Opinion

Tom Kelly: Northern Ireland politicians have experienced the sharp end of intimidation

Tom Kelly

Tom Kelly

Tom Kelly is an Irish News columnist with a background in politics and public relations. He is also a former member of the Policing Board.

Anti-Brexit protester Steve Bray, pictured left, has a heated discussion with pro-Brexit supporters outside Parliament in Westminster this week. Police have been "briefed to intervene appropriately" if the law is broken after Tory MP Anna Soubry accused them of ignoring abuse hurled at politicians and journalists. Picture by Kirsty O'Connor/PA Wire
Anti-Brexit protester Steve Bray, pictured left, has a heated discussion with pro-Brexit supporters outside Parliament in Westminster this week. Police have been "briefed to intervene appropriately" if the law is broken after Tory MP Anna Soubry Anti-Brexit protester Steve Bray, pictured left, has a heated discussion with pro-Brexit supporters outside Parliament in Westminster this week. Police have been "briefed to intervene appropriately" if the law is broken after Tory MP Anna Soubry accused them of ignoring abuse hurled at politicians and journalists. Picture by Kirsty O'Connor/PA Wire

I am old enough to remember just how rough politics was in Northern Ireland and how tough it was to hold the middle ground against loyalist extremists and militant republicans.

These days we may shrug it off, laugh and reminisce but back then it was no laughing matter. It was threatening, abusive and sinister.

So I had more than some sympathy for the Tory MP, Anna Soubry, who was abused by right wing thugs on her way to Parliament. While her abuse may have been startling for British viewers, it wasn’t for us.

Politics throughout the Troubles required an ability to give as good as you got. I was lucky, I learned my new trade from Seamus Mallon, a man not afraid to brace the shoulder, if required.

Some quirky events still stick out in my mind.

A now deceased SDLP councillor was taking John Hume around south Armagh during a European election, when a group of agitated republicans set up a road block near Mullaghbawn. The notion that republicans revered Hume as they claim to do now was a myth. As the protesters banged on the car, the councillor, a mountain of a man, got out and asked them to stand back. They refused and one protester spat at him. Without a second glance, the normally genial councillor landed a right hook, felling his opponent, who keeled over like a sack of spuds. Hume looked on aghast. The protesters collected their wounded, stood back and we drove through.

Another time, when working with the newly elected Seamus Mallon, we came up with an idea about a seminar to tackle youth unemployment which was a crippling double digit figure.

Newry’s only hotel was the Mourne Country and that was chosen for the venue. As we approached the hotel, we noticed loyalists protesting against the Anglo-Irish Agreement. Having just returned from America where I had witnessed the KKK protest against an unfazed black mayor, I naively thought protest is just another essential part of democracy - which it is.

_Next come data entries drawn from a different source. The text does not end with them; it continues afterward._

-- ==== Sys2Proof/WellFormed.lean ====
section
/-! DEFINITION. What makes an instruction one of the opcode table's. The form types of `Syntax.lean`
already admit exactly the table's rows for the 56 official mnemonics, so only `xxx` has checks. -/

namespace Sys2Proof

/-- R91, R92: an `xxx` instruction names one of the 105 unassigned bytes, and its operand has the mode that the
launch parameter `modes` gives that slot. -/
def Instr.WellFormed (modes : XxxModes) : Instr → Bool
  | .xxx op f => Machine.isUnassigned op && modes.mode op == f.mode
  | .lda _ | .ldx _ | .ldy _ | .sta _ | .stx _ | .sty _
  | .tax | .tay | .txa | .tya | .tsx | .txs | .pha | .php | .pla | .plp
  | .and _ | .eor _ | .ora _ | .bit _ | .adc _ | .sbc _ | .cmp _ | .cpx _ | .cpy _
  | .inc _ | .inx | .iny | .dec _ | .dex | .dey | .asl _ | .lsr _ | .rol _ | .ror _
  | .jmp _ | .jsr _ | .rts | .brk | .rti
  | .bcc _ | .bcs _ | .beq _ | .bmi _ | .bne _ | .bpl _ | .bvc _ | .bvs _
  | .clc | .cld | .cli | .clv | .sec | .sed | .sei | .nop => true

end Sys2Proof
end

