/-- R340: the two-bit pixel of a sprite entry at column `x`; 0 where the entry does not reach. -/
def SpriteEntry.pixelAt (e : SpriteEntry) (x : Nat) : Nat :=
  if e.x.toNat ≤ x ∧ x ≤ e.x.toNat + 7 then
    let bit := 7 - (x - e.x.toNat)
    2 * (e.msb.getLsbD bit).toNat + (e.lsb.getLsbD bit).toNat
  else 0

/-- R340: the first entry with a non-transparent pixel at column `x`, and that pixel. -/
def firstSprite (x : Nat) : List SpriteEntry → Option (SpriteEntry × Nat)
  | [] => none
  | e :: rest => if e.pixelAt x = 0 then firstSprite x rest else some (e, e.pixelAt x)

/-- R340: the sprite that shows at column `x`: sprites are enabled, and the left column is not masked. -/
def Ppu.spritePixel (p : Ppu) (x : Nat) : Option (SpriteEntry × Nat) :=
  if p.mask.getLsbD 4 && (decide (8 ≤ x + 1) || p.mask.getLsbD 2) then firstSprite x p.sprites else none

/-- R340: the background pixel after the left-column mask ("`dot < 8`", that is `x + 1 < 8`). -/
def Ppu.shownBackground (p : Ppu) (x : Nat) : Nat :=
  if x + 1 < 8 ∧ p.mask.getLsbD 1 = false then 0 else p.backgroundPixel.1

/-- R340, R341: the palette address of the pixel at column `x`. -/
def Ppu.pixelAddr (p : Ppu) (x : Nat) : Nat :=
  let bg := p.shownBackground x
  let bgAddr := 0x3F00 + 4 * p.backgroundPixel.2 + bg
  match p.spritePixel x with
  | none => if bg = 0 then 0x3F00 else bgAddr
  | some (e, spr) =>
    if bg = 0 ∨ e.priority = false then 0x3F00 + 4 * e.palette.toNat + spr else bgAddr

/-- R340: "If both BG and SPR are non-zero and the winning sprite is OAM index 0". -/
def Ppu.spriteZeroHit (p : Ppu) (x : Nat) : Bool :=
  match p.spritePixel x with
  | none => false
  | some (e, _) => e.isSpriteZero && p.shownBackground x != 0

/-- R340: `EmitPixel(x, y)`. -/
def Ppu.emitPixel (p : Ppu) (x y : Nat) : Ppu :=
  let rgb := rgbLut ((p.paletteRead (p.pixelAddr x)).setWidth 6)
  { p with
    status := if p.spriteZeroHit x then putBit p.status 6 true else p.status
    framebuffer := Frame.put p.framebuffer (256 * y + x) rgb }

/-- R320: a pixel on every visible dot, whether or not rendering is enabled. -/
def Ppu.pixelStep (p : Ppu) : Ppu :=
  if p.scanline ≤ 239 ∧ 1 ≤ p.dot ∧ p.dot ≤ 256 then p.emitPixel (p.dot - 1) p.scanline else p

/-- R321: the next dot, "skip dot 339 [of the pre-render line on odd frames] (advance twice)". -/
def Ppu.advance (p : Ppu) : Ppu :=
  let d := p.dot + 1
  let d := if p.scanline = 261 ∧ d = 339 ∧ p.oddFrame = true then 340 else d
  if d = 341 then
    if p.scanline + 1 = 262 then { p with dot := 0, scanline := 0, oddFrame := !p.oddFrame }
    else { p with dot := 0, scanline := p.scanline + 1 }
  else { p with dot := d }

/-- R320: one dot, in the rule's order. The broadcasts of R351 and R322 are `resumesCpu` and `raisesNmi`. -/
def Ppu.tick (c : Cartridge) (p : Ppu) : Ppu :=
  let p := p.dmaCountdown
  let p := p.vblankStart.vblankEnd
  let p := p.renderStep c
  p.pixelStep.advance

/-- R310: "Console `reset()` restores the same values except that it leaves the memories, the framebuffer
and `frame_count` alone". -/
def Ppu.reset (p : Ppu) : Ppu :=
  { nt := p.nt, pal := p.pal, oam := p.oam, framebuffer := p.framebuffer, frameCount := p.frameCount }
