-- ==== Sys2Proof/Machine/Arithmetic.lean ====
section
/-! DEFINITION. Arithmetic instructions (`43_arithmetic.md`). -/

namespace Sys2Proof.Machine

/-- R140: A, C, V, Z and N from `A + m + C`, binary whatever D holds. -/
def execAdc (f : AluForm) (st : State) : Host.Outcome State Fault Refusal :=
  readInstr (Instr.adc f).opcode f.source (fun m st => st.addToA m) st

/-- R141: "SBC inverts the operand then reuses ADC". -/
def execSbc (f : AluForm) (st : State) : Host.Outcome State Fault Refusal :=
  readInstr (Instr.sbc f).opcode f.source (fun m st => st.addToA (m ^^^ 0xFF)) st

/-- R143: rule R142 with `reg = A`. -/
def execCmp (f : AluForm) (st : State) : Host.Outcome State Fault Refusal :=
  readInstr (Instr.cmp f).opcode f.source (fun m st => st.compareWith st.a m) st

/-- R144: rule R142 with `reg = X`. -/
def execCpx (f : CpxForm) (st : State) : Host.Outcome State Fault Refusal :=
  readInstr (Instr.cpx f).opcode f.source (fun m st => st.compareWith st.x m) st

/-- R145: rule R142 with `reg = Y`. -/
def execCpy (f : CpxForm) (st : State) : Host.Outcome State Fault Refusal :=
  readInstr (Instr.cpy f).opcode f.source (fun m st => st.compareWith st.y m) st

/-- R146: `m <- Fetch(); r <- (m + 1) mod 256; MemWrite(ea, 1, r); SetZN(r)`. -/
def execInc (f : IncForm) (st : State) : Host.Outcome State Fault Refusal :=
  modifyInstr (Instr.inc f).opcode f.operand (fun m => m + 1) (fun m st => st.setZN (m + 1)) st

/-- R147: `X <- (X + 1) mod 256; SetZN(X)`. -/
def execInx (st : State) : Host.Outcome State Fault Refusal :=
  impliedInstr Instr.inx.opcode (fun st => (st.setX (st.x + 1)).setZN (st.x + 1)) st

/-- R148: `Y <- (Y + 1) mod 256; SetZN(Y)`. -/
def execIny (st : State) : Host.Outcome State Fault Refusal :=
  impliedInstr Instr.iny.opcode (fun st => (st.setY (st.y + 1)).setZN (st.y + 1)) st

/-- R149: `m <- Fetch(); r <- (m - 1) mod 256; MemWrite(ea, 1, r); SetZN(r)`. -/
def execDec (f : IncForm) (st : State) : Host.Outcome State Fault Refusal :=
  modifyInstr (Instr.dec f).opcode f.operand (fun m => m - 1) (fun m st => st.setZN (m - 1)) st

/-- R150: `X <- (X - 1) mod 256; SetZN(X)`. -/
def execDex (st : State) : Host.Outcome State Fault Refusal :=
  impliedInstr Instr.dex.opcode (fun st => (st.setX (st.x - 1)).setZN (st.x - 1)) st

/-- R151: `Y <- (Y - 1) mod 256; SetZN(Y)`. -/
def execDey (st : State) : Host.Outcome State Fault Refusal :=
  impliedInstr Instr.dey.opcode (fun st => (st.setY (st.y - 1)).setZN (st.y - 1)) st

end Sys2Proof.Machine
end

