/-! ## Flags, NOP, XXX -/

/-- R190 to R196: each flag instruction writes its one flag and nothing else but the budget (the default
count is 2, log entry 5). -/
def Obligations.FlagInstructions : Prop :=
  (∀ (st : State) (i : Instr) (f : Flag) (b : Bool),
    (i, f, b) ∈ [(Instr.clc, Flag.c, false), (.cld, .d, false), (.cli, .i, false), (.clv, .v, false),
      (.sec, .c, true), (.sed, .d, true), (.sei, .i, true)] →
    ∃ t, exec i st = .next t ∧ t.flag f = b ∧ Takes i.opcode 2 st t ∧ Keeps [] [f] st t ∧ KeepsMemory st t) ∧
  [Instr.clc, .cld, .cli, .clv, .sec, .sed, .sei].map encode =
    [[0x18], [0xD8], [0x58], [0xB8], [0x38], [0xF8], [0x78]]

/-- R198, R199: NOP, and XXX of any byte and any mode, change nothing but the budget, which is the base count the
launch gives the byte, and no byte is read at the effective address; but an XXX of mode IND reads its pointer, with
the side effects of the two reads. Which bytes a slot takes is the launch parameter `xxx_mode` (log entry 6). -/
def Obligations.NoOperations : Prop :=
  (∀ st : State, exec .nop st = .next (st.setBudget (st.launch.cycles 0xEA))) ∧
  encode .nop = [0xEA] ∧ tableEntry .nop = (0xEA, 2) ∧
  (∀ (op : Byte) (f : XxxForm) (st : State), f.mode ≠ .ind →
    exec (.xxx op f) st = .next (st.setBudget (st.launch.cycles op))) ∧
  (∀ (op : Byte) (w high : Addr) (st : State),
    high = (if w.toNat % 256 = 255 then w &&& 0xFF00 else w + 1) →
    exec (.xxx op (.ind w)) st =
      .next ((busRead high (busRead w st).2).2.setBudget (st.launch.cycles op)))

/-! ## Round trips -/

/-- R171, R172, R184: an RTS right after a JSR returns to the instruction after the JSR with S, P and the registers
as they were. -/
def Obligations.SubroutineRoundTrip : Prop :=
  ∀ (w : Addr) (st : State), ∃ u t, exec (.jsr w) st = .next u ∧ exec .rts u = .next t ∧
    Keeps [] [] st t ∧
    StoresBytes [(0x0100 ||| zext16 st.s, hi8 (st.pc - 1)), (0x0100 ||| zext16 (st.s - 1), lo8 (st.pc - 1))] st t

/-- R213, R174, R223: RTI right after an NMI entry, an IRQ entry or a BRK resumes at the pushed PC with every flag
as it was but I, which is 1, and B, which keeps the value entry gave it; S, A, X and Y are as they were. -/
def Obligations.TrapRoundTrip : Prop :=
  (∀ (st : State) (vector : Addr), vector = 0xFFFA ∨ vector = 0xFFFE → st.flag .u = true →
    ∃ t, exec .rti (trapEntry false vector st) = .next t ∧
      t.flag .i = true ∧ t.flag .b = false ∧ Keeps [] [.i, .b] st t) ∧
  (∀ st : State, st.flag .u = true → ∃ u t, exec .brk st = .next u ∧ exec .rti u = .next t ∧
    t.pc = st.pc + 1 ∧ t.flag .i = true ∧ t.flag .b = true ∧ Keeps [.pc] [.i, .b] st t)

/-- R163, R164: "Nine ROLs restore the operand and C", and a ROR undoes a ROL. -/
def Obligations.RotateRoundTrips : Prop :=
  (∀ s : Nat → State, (∀ k, k < 9 → exec (.rol .acc) (s k) = .next (s (k + 1))) →
    (s 9).a = (s 0).a ∧ (s 9).flag .c = (s 0).flag .c) ∧
  (∀ st : State, ∃ u t, exec (.rol .acc) st = .next u ∧ exec (.ror .acc) u = .next t ∧
    t.a = st.a ∧ t.flag .c = st.flag .c)

/-! ## Interrupts and the cycle engine -/

/-- R211, R213, R214, R221(a): at an un-halted boundary with an NMI pending, whatever I holds and whether or not an
IRQ is pending, the cycle services the NMI: three bytes on the stack, B cleared and I set, PC from `0xFFFA`, the
latch cleared, 8 cycles of which one is gone; the IRQ latch, A, X, Y, memory and the devices stay. -/
def Obligations.NmiService : Prop :=
  ∀ st : State, st.halted = false → st.budget = 0 → st.nmiPending = true →
    ∃ t m, cpuCycle st = .next t ∧ t.pc = word (busPeek 0xFFFB st) (busPeek 0xFFFA st) ∧ t.s = st.s - 3 ∧
      t.nmiPending = false ∧ t.irqPending = st.irqPending ∧ t.didNmi = true ∧ t.didIrq = false ∧ t.budget = 7 ∧
      t.cycleCount = st.cycleCount + 1 ∧
      (∀ f, t.flag f = (f != .b && (f == .i || st.flag f))) ∧
      (∀ f, flagOf m f = (f != .b && (f == .i || f == .u || st.flag f))) ∧
      StoresBytes [(0x0100 ||| zext16 st.s, hi8 st.pc), (0x0100 ||| zext16 (st.s - 1), lo8 st.pc),
        (0x0100 ||| zext16 (st.s - 2), m)] st t ∧
      t.a = st.a ∧ t.x = st.x ∧ t.y = st.y ∧ t.halted = false ∧ t.launch = st.launch ∧ SameDevices st t

/-- R211, R213, R215: at an un-halted boundary with an IRQ pending, no NMI pending and I clear, the cycle services
the IRQ, through `0xFFFE`, in 7 cycles. -/
def Obligations.IrqService : Prop :=
  ∀ st : State, st.halted = false → st.budget = 0 → st.nmiPending = false → st.irqPending = true →
    st.flag .i = false →
    ∃ t m, cpuCycle st = .next t ∧ t.pc = word (busPeek 0xFFFF st) (busPeek 0xFFFE st) ∧ t.s = st.s - 3 ∧
      t.nmiPending = false ∧ t.irqPending = false ∧ t.didNmi = false ∧ t.didIrq = true ∧ t.budget = 6 ∧
      t.cycleCount = st.cycleCount + 1 ∧
      (∀ f, t.flag f = (f != .b && (f == .i || st.flag f))) ∧
      (∀ f, flagOf m f = (f != .b && (f == .i || f == .u || st.flag f))) ∧
      StoresBytes [(0x0100 ||| zext16 st.s, hi8 st.pc), (0x0100 ||| zext16 (st.s - 1), lo8 st.pc),
        (0x0100 ||| zext16 (st.s - 2), m)] st t ∧
      t.a = st.a ∧ t.x = st.x ∧ t.y = st.y ∧ t.halted = false ∧ t.launch = st.launch ∧ SameDevices st t
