-- ==== Sys2Proof/Laws/Apu.lean ====
section
/-! SUPPORT. The APU keeps `Apu.Ok`: the frame step within its sequence, at most 2048 samples, an LFSR that is
never 0. -/

namespace Sys2Proof.Machine

/-- R392: the shift is one to one on the LFSR's bits, so a value that is not 0 stays so. -/
theorem lfsrShift_ne_zero (mode : Bool) {r : BitVec 15} (h : r ≠ 0) : lfsrShift mode r ≠ 0 := by
  intro hz
  apply h
  have hb : ∀ j, (lfsrShift mode r).getLsbD j = false := by intro j; rw [hz]; simp
  have hi : ∀ j, 1 ≤ j → r.getLsbD j = false := by
    intro j hj
    by_cases hj15 : j < 15
    · have := hb (j - 1)
      simp only [lfsrShift, BitVec.getLsbD_or, Bool.or_eq_false_iff] at this
      have := this.1
      rw [BitVec.getLsbD_ushiftRight] at this
      rwa [show 1 + (j - 1) = j by omega] at this
    · exact BitVec.getLsbD_of_ge r j (by omega)
  have h0 : r.getLsbD 0 = false := by
    have h14 := hb 14
    have h1 := hi 1 (by omega)
    have h6 := hi 6 (by omega)
    simp only [lfsrShift, BitVec.getLsbD_or, h1, h6] at h14
    cases mode <;> simpa using h14
  apply BitVec.eq_of_getLsbD_eq
  intro j _
  by_cases hj : j = 0
  · subst hj; simpa using h0
  · simpa using hi j (by omega)

theorem length_pushSample (l : List Byte) (b : Byte) : (pushSample l b).length ≤ Config.audioBufferSize := by
  simp [pushSample, Config.audioBufferSize]
  omega

/-- `u'` differs from `u` in no bounded field. -/
structure Apu.Alike (u u' : Apu) : Prop where
  frameStep : u'.frameStep = u.frameStep
  fiveStep : u'.fiveStep = u.fiveStep
  samples : u'.samples = u.samples
  lfsr : u'.noise.lfsr = u.noise.lfsr

theorem Apu.Ok.of_alike {u u' : Apu} (h : u.Ok) (e : Apu.Alike u u') : u'.Ok := by
  constructor
  · rw [e.frameStep, e.fiveStep]; exact h.frameStep_lt
  · rw [e.samples]; exact h.samples_le
  · rw [e.lfsr]; exact h.lfsr_ne

theorem Apu.Ok.writeReg {u : Apu} (h : u.Ok) (l : Launch) (r : Nat) (b : Byte) : (u.writeReg l r b).Ok := by
  unfold Apu.writeReg
  split <;> first | exact h | exact h.of_alike ⟨rfl, rfl, rfl, rfl⟩

theorem Apu.Ok.setFrameMode {u : Apu} (h : u.Ok) (m i : Bool) : (u.setFrameMode m i).Ok :=
  { h with frameStep_lt := by cases m <;> simp [Apu.setFrameMode] }

theorem Noise.timerTick_lfsr {c : Noise} (h : c.lfsr ≠ 0) (l : Launch) : (c.timerTick l).lfsr ≠ 0 := by
  unfold Noise.timerTick
  split
  · exact lfsrShift_ne_zero _ h
  · exact h

theorem Apu.Ok.timerTicks {u : Apu} (h : u.Ok) (l : Launch) : (u.timerTicks l).Ok := by
  unfold Apu.timerTicks
  split
  · exact { h with lfsr_ne := Noise.timerTick_lfsr h.lfsr_ne l }
  · exact h.of_alike ⟨rfl, rfl, rfl, rfl⟩

theorem Apu.runFrameStep_alike (u : Apu) (k : Nat) : Apu.Alike u (u.runFrameStep k) := by
  unfold Apu.runFrameStep
  split <;> exact ⟨rfl, rfl, rfl, rfl⟩

theorem Apu.Ok.frameCounterTick {u : Apu} (h : u.Ok) (l : Launch) : (u.frameCounterTick l).Ok := by
  have hq : Apu.Ok { u with frameCycle := u.frameCycle + 1 } := h.of_alike ⟨rfl, rfl, rfl, rfl⟩
  have e := Apu.runFrameStep_alike { u with frameCycle := u.frameCycle + 1 } u.frameStep
  have hr := hq.of_alike e
  have hlt := h.frameStep_lt
  unfold Apu.frameCounterTick
  simp only
  by_cases hd : u.frameStepDue l = true
  · rw [if_pos hd]
    by_cases hn : u.frameStep + 1 = (if u.fiveStep then 5 else 4)
    · rw [if_pos hn]
      exact { samples_le := hr.samples_le, lfsr_ne := hr.lfsr_ne, frameStep_lt := by simp only; split <;> omega }
    · rw [if_neg hn]
      refine { samples_le := hr.samples_le, lfsr_ne := hr.lfsr_ne, frameStep_lt := ?_ }
      have e5 : (Apu.runFrameStep { u with frameCycle := u.frameCycle + 1 } u.frameStep).fiveStep = u.fiveStep :=
        e.fiveStep
      simp only [e5]
      omega
  · rw [if_neg hd]
    exact hq

theorem Apu.Ok.sampleTick {u : Apu} (h : u.Ok) (l : Launch) : (u.sampleTick l).Ok := by
  unfold Apu.sampleTick
  simp only
  split
  · exact { h with samples_le := by simpa only using length_pushSample u.samples (u.sample l) }
  · exact h.of_alike ⟨rfl, rfl, rfl, rfl⟩

/-- R371: an APU cycle keeps every bound. -/
theorem Apu.Ok.cycle {u : Apu} (h : u.Ok) (l : Launch) : (u.cycle l).Ok :=
  (((h.timerTicks l).frameCounterTick l).sampleTick l).of_alike ⟨rfl, rfl, rfl, rfl⟩

/-- R410. -/
theorem Apu.ok_reset : Apu.Ok {} where
  frameStep_lt := by decide
  samples_le := by rw [List.length_nil]; exact Nat.zero_le _
  lfsr_ne := by decide

end Sys2Proof.Machine
end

Within minutes I was disabused of my naïveté when the crowd dropped a breeze block onto the back of Mallon’s car. Reversing to let him out, I became the focus of the attack. My pride and joy, my battered but beloved silver Nissan Sunny had its wing mirrors ripped off and there was an attempt to haul me from the car. The leader of the protest was the late former DUP councillor George Graham. To make matters worse all of this was conducted in full view of an RUC tender, parked in front of the hotel.

Mallon was never afraid of a hard canvass and once when we went to West Belfast in the 1987 Westminster election to help Joe Hendron, we were leaflet dropping a street near St Mary’s Training College, when trouble started and the canvassers were attacked. Mallon took over the loud hailer and like General Patton rallied his troops telling them to hold their ground and that no-one would be run out of this street. By the time we got to the end of the road, local residents were out shaking Mallon’s hand. Sometimes even lambs like me had to find the heart of a lion.

There are countless other stories, such as the SDLP councillor being shot at near a polling station, taxis couriering attackers to beat SDLP canvassers with hurling sticks; SDLP polling agents finding their tyres slashed and excrement being posted through the letter boxes of SDLP representatives.

These occurred in the days before the vileness of social media and emergence of the cowardly keyboard warriors. Some people from other political parties who have experienced the rambunctious nature of northern politics will have similar stories. But there is no doubt in my mind that certain parties excelled in political intimidation. They even had propagandists to justify it.

Perhaps one of the most unedifying events in northern politics was the obscene haranguing and harassment of David and Daphne Trimble by the DUP after Trimble lost his seat. It was pitiful to watch and is a shameful stain on those who took part in it.

Brexit, and not the backstop, has poisoned and embittered political discourse in Britain and Ireland. And the depths of its depravity has cost one MP her life.

Fascism, whether from the left or right, needs to be faced down.